[Opening Study material section]

-- ==== Sys2Proof/Laws/Peripheral.lean ====
section
/-! SUPPORT. What the reference peripheral makes of whole frames (20_memory.md R80 to R92): a write frame stores
its bytes, a read frame returns the bytes of the region and changes nothing stored. -/

namespace Sys2Proof.Machine

/-! ### The peripheral before its first event (20_memory.md R82) -/

theorem Periph.initial_waiting (clkreg : Vector Byte 7) (ram : Vector Byte 31) (wp : Bool) (tcs : Byte) :
    (Periph.initial clkreg ram wp tcs).waiting ∧ (Periph.initial clkreg ram wp tcs).out = none :=
  ⟨⟨rfl, rfl, rfl⟩, rfl⟩

@[simp] theorem Env.attach_periph (clkreg : Vector Byte 7) (ram : Vector Byte 31) (wp : Bool) (tcs : Byte) (e : Env) :
    (e.attach clkreg ram wp tcs).periph = some (Periph.initial clkreg ram wp tcs) := rfl
@[simp] theorem Env.attach_trace (clkreg : Vector Byte 7) (ram : Vector Byte 31) (wp : Bool) (tcs : Byte) (e : Env) :
    (e.attach clkreg ram wp tcs).trace = e.trace := rfl

/-! ### Stretches of the trace -/

/-- The environment with one more stretch of trace and the peripheral `p`. -/
def Env.with (e : Env) (evs : List PinEvent) (p : Periph) : Env :=
  { e with trace := e.trace ++ evs, periph := some p }

@[simp] theorem Env.with_with (e : Env) (a b : List PinEvent) (p q : Periph) :
    (e.with a p).with b q = e.with (a ++ b) q := by simp [Env.with]
@[simp] theorem Env.with_periph (e : Env) (a : List PinEvent) (p : Periph) : (e.with a p).periph = some p := rfl
@[simp] theorem Env.with_trace (e : Env) (a : List PinEvent) (p : Periph) : (e.with a p).trace = e.trace ++ a := rfl
@[simp] theorem Env.with_answers (e : Env) (a : List PinEvent) (p : Periph) : (e.with a p).answers = e.answers := rfl
@[simp] theorem Env.with_drawn (e : Env) (a : List PinEvent) (p : Periph) : (e.with a p).drawn = e.drawn := rfl
@[simp] theorem Env.with_validPins (e : Env) (a : List PinEvent) (p : Periph) : (e.with a p).validPins = e.validPins := rfl

/-- Events the peripheral ignores (20_memory.md R82). -/
theorem Env.see_ignored {e : Env} {p : Periph} (h : e.periph = some p) (r : PinRegs) (ev : PinEvent)
    (hw : ∀ l, ev ≠ .wr .clk l ∧ ev ≠ .wr .ce l) : e.see r ev = e.with [ev] p := by
  unfold Env.see Env.react
  split <;> simp_all [Env.record, Env.with]

@[simp] theorem Env.with_see_dly (e : Env) (a : List PinEvent) (p : Periph) (r : PinRegs) (d : BitVec 16) :
    (e.with a p).see r (.dly d) = e.with (a ++ [.dly d]) p := by
  rw [Env.see_ignored (e.with_periph a p) _ _ (by simp), Env.with_with]
@[simp] theorem Env.with_see_dir (e : Env) (a : List PinEvent) (p : Periph) (r : PinRegs) (q : Pin) (m : PinMode)
    (u : Pull) : (e.with a p).see r (.dir q m u) = e.with (a ++ [.dir q m u]) p := by
  rw [Env.see_ignored (e.with_periph a p) _ _ (by simp), Env.with_with]
@[simp] theorem Env.with_see_io (e : Env) (a : List PinEvent) (p : Periph) (r : PinRegs) (l : Level) :
    (e.with a p).see r (.wr .io l) = e.with (a ++ [.wr .io l]) p := by
  rw [Env.see_ignored (e.with_periph a p) _ _ (by simp), Env.with_with]

theorem Env.see_ce {e : Env} {p : Periph} (h : e.periph = some p) (r : PinRegs) (hr : r.ceDir = .output) (l : Level) :
    e.see r (.wr .ce l) = e.with [.wr .ce l] (p.onCe l) := by
  simp [Env.see, Env.react, h, hr, Env.record, Env.with]

/-- `WR(CLK, Low)` while no byte is being read. -/
theorem Env.see_clkLow {e : Env} {p : Periph} (h : e.periph = some p) (r : PinRegs) (hr : r.clkDir = .output)
    (hp : p.active = false ∨ p.phase ≠ .readData ∨ p.clk = .low) :
    e.see r (.wr .clk .low) = e.with [.wr .clk .low] { p with clk := .low } := by
  have : ¬ (p.clk = .high ∧ p.active = true ∧ p.phase = .readData) := by
    rintro ⟨h1, h2, h3⟩; simp_all
  simp [Env.see, Env.react, h, hr, Env.record, Env.with, Env.clkLow, this]

/-- `WR(CLK, High)` while no byte is being received. -/
theorem Env.see_clkHigh {e : Env} {p : Periph} (h : e.periph = some p) (r : PinRegs) (hr : r.clkDir = .output)
    (hp : p.phase = .readData) :
    e.see r (.wr .clk .high) = e.with [.wr .clk .high] { p with clk := .high } := by
  simp [Env.see, Env.react, h, hr, Env.record, Env.with, Env.clkHigh, hp]

/-- What a complete byte does to the peripheral, where the rule draws nothing (20_memory.md R86, R87). -/
def Periph.accept (v : Byte) (p : Periph) : Periph :=
  if p.phase = .cmd then p.decodeCommand v
  else if p.cmd = Config.cmdWp then { p with wp := false, idx := p.nextIdx }
  else { p.store v with idx := p.nextIdx }

/-- The level last seen on CLK does not matter to a byte. -/
theorem Periph.accept_clk (v : Byte) (p : Periph) (c d : Level) :
    { ({ p with clk := c }.accept v) with clk := d } = { (p.accept v) with clk := d } := by
  simp only [Periph.accept, Periph.decodeCommand, Periph.store, Periph.nextIdx]
  repeat' split
  all_goals rfl

/-- The peripheral is between two bytes of a frame the engine writes. -/
def Periph.receiving (p : Periph) : Prop :=
  p.active = true ∧ (p.phase = .cmd ∨ p.phase = .writeData) ∧ p.sr = 0 ∧ p.bc = 0

theorem Env.seeAll_writeBit {e : Env} {p : Periph} (h : e.periph = some p) (r : PinRegs) (d : BitVec 16) (l : Level)
    (hr : r.clkDir = .output ∧ r.ioDir = .output) (ha : p.active = true) (hp : p.phase = .cmd ∨ p.phase = .writeData)
    (hb : p.bc.toNat < 7) :
    e.seeAll r (writeBitEvents d l) =
      e.with (writeBitEvents d l)
        { p with sr := p.sr ||| ((BitVec.ofBool (bit l)).setWidth 8 <<< p.bc.toNat), bc := p.bc + 1, clk := .high } := by
  have hnr : p.phase ≠ .readData := by rcases hp with h | h <;> simp [h]
  have hb7 : p.bc ≠ 7#3 := by intro hh; rw [hh] at hb; revert hb; decide
  simp only [writeBitEvents, Env.seeAll_cons, Env.seeAll_nil]
  rw [Env.see_clkLow h _ (by simp [PinRegs.apply, hr]) (by simp [hnr]),
    Env.with_see_dly, Env.with_see_io]
  simp [Env.see, Env.react, PinRegs.apply, hr, Env.clkHigh, Env.with, ha, hp, Env.ioAtRise, Env.takeBit, hb7, Env.record]

/-- The eighth bit of a byte, where the rule draws nothing. -/
theorem Env.takeBit_last {p : Periph} (e : Env) (b : Bool) (v : Byte) (hp : p.phase = .cmd ∨ p.phase = .writeData)
    (hb : p.bc = 7#3) (hv : p.sr ||| ((BitVec.ofBool b).setWidth 8 <<< 7) = v)
    (hc : p.phase = .cmd ∨ p.cmd ≠ Config.cmdWp ∨ v = 0) :
    e.takeBit b p = ({ p with sr := 0, bc := 0 }.accept v, e) := by
  subst hv
  rcases hp with hp | hp
  · simp [Env.takeBit, hb, hp, Periph.accept]
  · rcases hc with hc | hc | hc
    · simp [hp] at hc
    · simp only [Env.takeBit, hb, hp, ↓reduceIte, Periph.accept, Env.commit, if_neg hc, reduceCtorEq, BitVec.toNat_ofNat]
      rfl
    · by_cases hw : p.cmd = Config.cmdWp <;>
        simp_all [Env.takeBit, Periph.accept, Env.commit, Periph.nextIdx]

/-- A rising edge of CLK while a byte is received (20_memory.md R85). -/
theorem Env.see_clkRise {e : Env} {p : Periph} (h : e.periph = some p) (r : PinRegs)
    (hr : r.clkDir = .output ∧ r.ioDir = .output) (hc : p.clk = .low) (ha : p.active = true)
    (hp : p.phase = .cmd ∨ p.phase = .writeData) :
    e.see r (.wr .clk .high) =
      { ((e.record (.wr .clk .high)).takeBit (bit r.ioO) p).2 with
        periph := some { ((e.record (.wr .clk .high)).takeBit (bit r.ioO) p).1 with clk := .high } } := by
  have hcond : p.clk = .low ∧ p.active = true ∧ (p.phase = .cmd ∨ p.phase = .writeData) := ⟨hc, ha, hp⟩
  simp only [Env.see, Env.react, Env.record_periph, h, hr.1, ↓reduceIte, Env.clkHigh, if_pos hcond, Env.ioAtRise, hr.2]

theorem Env.seeAll_lastBit {e : Env} {p : Periph} (h : e.periph = some p) (r : PinRegs) (d : BitVec 16) (l : Level)
    (v : Byte) (hr : r.clkDir = .output ∧ r.ioDir = .output) (ha : p.active = true)
    (hp : p.phase = .cmd ∨ p.phase = .writeData) (hb : p.bc = 7#3)
    (hv : p.sr ||| ((BitVec.ofBool (bit l)).setWidth 8 <<< 7) = v)
    (hc : p.phase = .cmd ∨ p.cmd ≠ Config.cmdWp ∨ v = 0) :
    e.seeAll r (writeBitEvents d l) =
      e.with (writeBitEvents d l) { ({ p with sr := 0, bc := 0 }.accept v) with clk := .high } := by
  have hnr : p.phase ≠ .readData := by rcases hp with h | h <;> simp [h]
  simp only [writeBitEvents, Env.seeAll_cons, Env.seeAll_nil]
  rw [Env.see_clkLow h _ (by simp [PinRegs.apply, hr]) (by simp [hnr]), Env.with_see_dly, Env.with_see_io]
  have ht : ∀ e : Env, e.takeBit (bit l) { p with clk := .low } =
      ({ ({ p with sr := 0, bc := 0 }.accept v) with clk := .low }, e) := by
    intro e
    rw [Env.takeBit_last (p := { p with clk := .low }) e (bit l) v hp hb hv hc]
    simp only [Periph.accept, Periph.decodeCommand, Periph.store, Periph.nextIdx]
    repeat' split
    all_goals rfl
  rw [Env.see_clkRise (p := { p with clk := .low }) (Env.with_periph _ _ _) _ (by simp [PinRegs.apply, hr]) rfl ha hp]
  simp only [PinRegs.apply, ht]
  simp [Env.see, Env.react, Env.with, Env.record]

[Closing Study material section]

What the task requires -
Copy out, from the records above, every line that holds the string "output".

Exercise result -
theorem Env.see_ce {e : Env} {p : Periph} (h : e.periph = some p) (r : PinRegs) (hr : r.ceDir = .output) (l : Level) :
theorem Env.see_clkLow {e : Env} {p : Periph} (h : e.periph = some p) (r : PinRegs) (hr : r.clkDir = .output)
theorem Env.see_clkHigh {e : Env} {p : Periph} (h : e.periph = some p) (r : PinRegs) (hr : r.clkDir = .output)
    (hr : r.clkDir = .output ∧ r.ioDir = .output) (ha : p.active = true) (hp : p.phase = .cmd ∨ p.phase = .writeData)
    (hr : r.clkDir = .output ∧ r.ioDir = .output) (hc : p.clk = .low) (ha : p.active = true)
    (v : Byte) (hr : r.clkDir = .output ∧ r.ioDir = .output) (ha : p.active = true)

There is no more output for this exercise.